Monolithic Architecture: Single FreeSWITCH instance becomes a single point of failure
Shared State: Queue failures cascade across the system
Manual Configuration: XML file editing and service restarts for changes
Limited Isolation: No tenant separation or resource guarantees
Operational Complexity: Difficult to scale, debug, and monitor individual queues

Ominis Cluster Manager solves these with:

Container-Per-Queue Model: Complete isolation and independent lifecycle management
REST API: Programmatic control over all telephony operations
Kubernetes-Native: Cloud-native deployment with auto-scaling and self-healing
Database-Driven Configuration: Dynamic changes without service restarts
Observability: Prometheus metrics and structured logging for all operations

Key Value Propositions

✅ Cloud-Native Architecture: Built for Kubernetes from day one
✅ Complete API Coverage: 100+ REST endpoints for all operations
✅ Multi-Tenant Ready: Resource isolation and security boundaries
✅ Production-Grade: Battle-tested patterns with comprehensive testing
✅ Developer Experience: OpenAPI documentation, type safety, and modern tooling

High-Level Architecture

Ominis Cluster Manager follows a ports and adapters (hexagonal architecture) pattern, separating business logic from infrastructure concerns.

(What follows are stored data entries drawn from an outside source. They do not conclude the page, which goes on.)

-- ==== Sys2Proof/Machine/State.lean ====
section
/-! DEFINITION. The state of the block as plain data, the reasons of faults and refusals, and the state after reset. -/

namespace Sys2Proof.Machine

/-- Faults of the block. The spec gives every error an effect on registers, logs or tasks, so no command of this model
answers a fault; the type keeps one named constructor. -/
inductive Fault where
  /-- Raised by no command (safe: the machine never stops this way). -/
  | none
  deriving DecidableEq, Repr

/-- Refusals of the model. -/
inductive Refusal where
  /-- The dispatcher's answer for a command that has no meaning yet (safe: nothing happens). -/
  | notModelled (mnemonic : String)
  deriving DecidableEq, Repr

/-- A 64-byte command (R142), byte 0 least significant. -/
abbrev Cmd := BitVec 512

/-- A register of the register file: its name, its instance (R758) and its member. For mailbox ends the member is the end:
0 the near end, 1 the hub end, 2 the cluster inbox; for the hub's mailboxes 0 to 15 are the hub ends and 16 to 31 the
host ends. -/
structure RKey where
  reg : Reg
  inst : Nat
  idx : Nat
  deriving DecidableEq, Repr

/-- A command in one of an engine's four lists (R147), with the vat cell that holds it and its place in the push order of
its core (R193), and the first ACLK in which it can be head (R148). -/
structure QCmd where
  cmd : Cmd
  cell : Nat
  ord : Nat
  from_ : Nat := 0
  deriving DecidableEq, Repr

/-- A command that an engine has begun and that has not completed (a WAIT, a VE_PHASE, an RCH_CLOSE). -/
structure Begun where
  cmd : Cmd
  cell : Nat
  ord : Nat
  at_ : Nat
  deriving DecidableEq, Repr

/-- A command that a context switch stopped at an iteration boundary (R56, R160, R241): the iteration it resumes from, and for the ME
the block its arrays held. -/
structure Resume where
  q : QCmd
  next : Nat
  sel : Nat
  deriving DecidableEq, Repr

/-- One engine's queue and timeline: its lists in link order (R147, R152), the priority of the list whose first command is
head and since when it is head, the begun command that holds the queue, the ACLK of its last begin and of its last entry (R28,
R189), and a command to resume after a context switch (R56). -/
structure EngSt where
  q0 : List QCmd := []
  q1 : List QCmd := []
  q2 : List QCmd := []
  q3 : List QCmd := []
  head : Option Nat := none
  headSince : Nat := 0
  hold : Option Begun := none
  lastBegin : Nat := 0
  lastEntry : Nat := 0
  used : Bool := false
  resume : Option Resume := none
  deriving DecidableEq, Repr

/-- A CMD.PUSH that waits to be served by the vat (R148, R149): the command, its destination register, and whether it has
been counted as stalled. -/
structure PendPush where
  cmd : Cmd
  rd : Nat
  stalled : Bool
  deriving DecidableEq, Repr

/-- The stationary block the ME's arrays hold (R23, R24, R46): its selection, format, K and N extents, the 16 rows of 32
bytes as loaded and the MX scales of its columns (R47). -/
structure MeBlock where
  sel : Nat
  fmt : Nat
  kExt : Nat
  nExt : Nat
  rows : List (List Byte)
  scales : List Nat
  deriving DecidableEq, Repr

/-- One act of an ME command on its timeline (R23, R45, R50): the load of a stationary block (`tile` is its S_SEL) or the streaming of an
activation tile, with its first ACLK, its iteration and its slices. -/
structure MeAct where
  load : Bool
  at_ : Nat
  n : Nat
  tile : Nat
  i : Nat := 1
  j : Nat := 1
  deriving DecidableEq, Repr

/-- An activation row in the arrays (R25): its entry ACLK, iteration, slices and place in the tile, the ACB address of its result row,
the pass results, the block's N extent, how the row is written (R32, R34), the tile and block it comes from, what its inputs and
results hold, and what its comparison finds (the DIFF_EXP of R67 when it fails). -/
structure MeRow where
  t : Nat
  n : Nat
  i : Nat
  j : Nat
  m : Nat
  addr : Nat
  vals : List Int
  nExt : Nat
  isInt : Bool
  ovw : Bool
  k0 : Bool
  tile : Nat
  sel : Nat
  nan : Bool
  inf : Bool
  skipped : Bool
  diff : Option Nat
  deriving DecidableEq, Repr

/-- An uncorrectable read of a tile that an ME command meets in a given ACLK (R55, R99): the iteration, whether it is of the stationary
block, the tile, and whether PERT_ECC made it. -/
structure MeFault where
  at_ : Nat
  n : Nat
  load : Bool
  tile : Nat
  inj : Bool
  deriving DecidableEq, Repr

/-- An ME command that has begun and not completed, or whose last rows are still in the arrays (R25 to R28, R53): what is left of its
timeline, rows in flight, the ACLK of its last entry, the phase and freeze bits sampled at its begin (R202), the first event that
ends it (status, iteration, ACLK), an uncorrectable read to come, the flags with the first iteration of each (R58), the last iteration that ran, since when an abort
has stopped it (R158), whether its completion has been reported, and where a context switch cuts it (R56). -/
structure MeFly where
  q : QCmd
  op : Nat
  hw : MeHw
  todo : List MeAct
  rows : List MeRow := []
  last : Nat
  frozen : Option Nat
  stop : Option (Nat × Nat × Nat) := none
  fault : Option MeFault := none
  nan : Option Nat := none
  inf : Option Nat := none
  sat : Option Nat := none
  chkSkip : Option Nat := none
  cur : Nat := 0
  dead : Option Nat := none
  ended : Bool := false
  cut : Option Nat := none
  deriving DecidableEq, Repr

/-- What the ME reports with a completion beside the status (R58): the command, and for each of NAN, INF, INT_SAT and CHK_SKIP the
first iteration that raised it. -/
structure MeReport where
  id : Nat
  nan : Option Nat
  inf : Option Nat
  sat : Option Nat
  chkSkip : Option Nat
  deriving DecidableEq, Repr

/-- What a VE row leaves (R178): the bytes it writes in the own window, its NaN, infinity and saturation flags, and its non-finite
elements. -/
structure VeRow where
  writes : List (Nat × List Byte)
  nan : Bool
  inf : Bool
  sat : Bool
  bad : Nat
  deriving DecidableEq, Repr

/-- A VE command that has begun (R188, R189): the next iteration and the ACLK its first pass begins in, rows that have entered with the
ACLK in which they land, the ACLK of the last write so far, the event that ends it (status, iteration), since when its next
row has presented its accesses, whether an abort has stopped it (R158), and where a context switch cuts it. -/
structure VeFly where
  q : QCmd
  hw : VeHw
  n : Nat := 0
  at_ : Nat
  late : List (Nat × VeRow) := []
  lastW : Nat
  stop : Option (Nat × Nat) := none
  since : Nat
  dead : Bool := false
  cut : Option Nat := none
  deriving DecidableEq, Repr

/-- A tile store in progress (R118): its begun command, the iteration, the row it reads next, the ACLK of the next try, and since when the
row has presented itself to its bank (R219). -/
structure StoreFly where
  id : Nat
  cmd : Cmd
  hw : DmHw
  n : Nat := 0
  r : Nat := 0
  at_ : Nat
  since : Nat
  deriving DecidableEq, Repr

/-- A vat cell that leaves a command at a known ACLK: the completion of its command with a status below 16 and ITER (R154, R155, R193, R239, R361), or
the cell's return to the free list alone (16; R151, R158). -/
structure DueCpl where
  at_ : Nat
  eng : Nat
  q : QCmd
  status : Nat
  iter : Nat := 0
  deriving DecidableEq, Repr

/-- A row that a tile load's write phase writes in a given ACLK (R116); `last` marks the phase's last row, of the begun command `id`. -/
structure PhaseRow where
  at_ : Nat
  tile : Nat
  row : Nat
  bytes : List Byte
  last : Bool
  id : Nat
  deriving DecidableEq, Repr

/-- A scheduled read of a tile by the ME or a tile store: tile, first ACLK, rows, and whether a reuse latch serves it
(R101, R105, R120). -/
structure TileRead where
  tile : Nat
  start : Nat
  rows : Nat
  latched : Bool
  deriving DecidableEq, Repr

/-- A load row in a bank's write buffer (R103), with the ACLK in which it next tries to drain. -/
structure BufRow where
  bank : Nat
  tile : Nat
  row : Nat
  bytes : List Byte
  at_ : Nat := 0
  deriving DecidableEq, Repr

/-- A tile load whose gather is complete (R116): the tile, the deckle, the gathered rows, and whether its write phase
completes the command at the head of the data mover's begun commands. -/
structure Staged where
  tile : Nat
  deckle : Nat
  rows : List (List Byte)
  iter : Nat
  last : Bool
  id : Nat
  ready : Nat := 0
  deriving DecidableEq, Repr

/-- The tag of a sliced accumulator row (R90): the count N of K blocks and SCALE. -/
structure SliceTag where
  n : Nat
  scale : Nat
  deriving DecidableEq, Repr

/-- Who accesses a scratchpad bank (R216), in the round-robin order of R218. -/
inductive BankMaster where
  | cc | ve | dm | mesh
  deriving DecidableEq, Repr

The system consists of three main layers:

Architecture Layers

System Architecture

Data Flow Between Components

Configuration Flow:

Client sends REST API request to create/update resource
API validates request and stores configuration in PostgreSQL
API orchestrates Kubernetes to create/update pod
FreeSWITCH pod loads configuration via ODBC on startup

Call Control Flow:

Client sends call control command via REST API
API translates to FreeSWITCH XML-RPC command
XML-RPC client executes command on target pod
FreeSWITCH returns result via XML-RPC
API returns result to client as JSON

Directory Lookup Flow:

FreeSWITCH receives SIP REGISTER/INVITE
mod_xml_curl sends HTTP POST to API directory endpoint
API queries PostgreSQL for extension configuration
API returns XML directory/dialplan response
FreeSWITCH authenticates/routes call based on XML

Core Components

1. API Service (FastAPI)

Purpose: REST API gateway for all telephony operations

Key Features:

100+ REST Endpoints: Complete coverage of queue, extension, IVR, and call control operations
OpenAPI Documentation: Interactive Swagger UI at /docs
API Key Authentication: X-API-Key header validation
Prometheus Metrics: Endpoint latency, request counts, error rates
Async Processing: Non-blocking I/O with Python asyncio
Structured Logging: JSON logs for centralized collection

Technology:

Python 3.11
FastAPI (async web framework)
Pydantic (type validation)
Uvicorn (ASGI server)

2. Queue Pods (FreeSWITCH + mod_callcenter)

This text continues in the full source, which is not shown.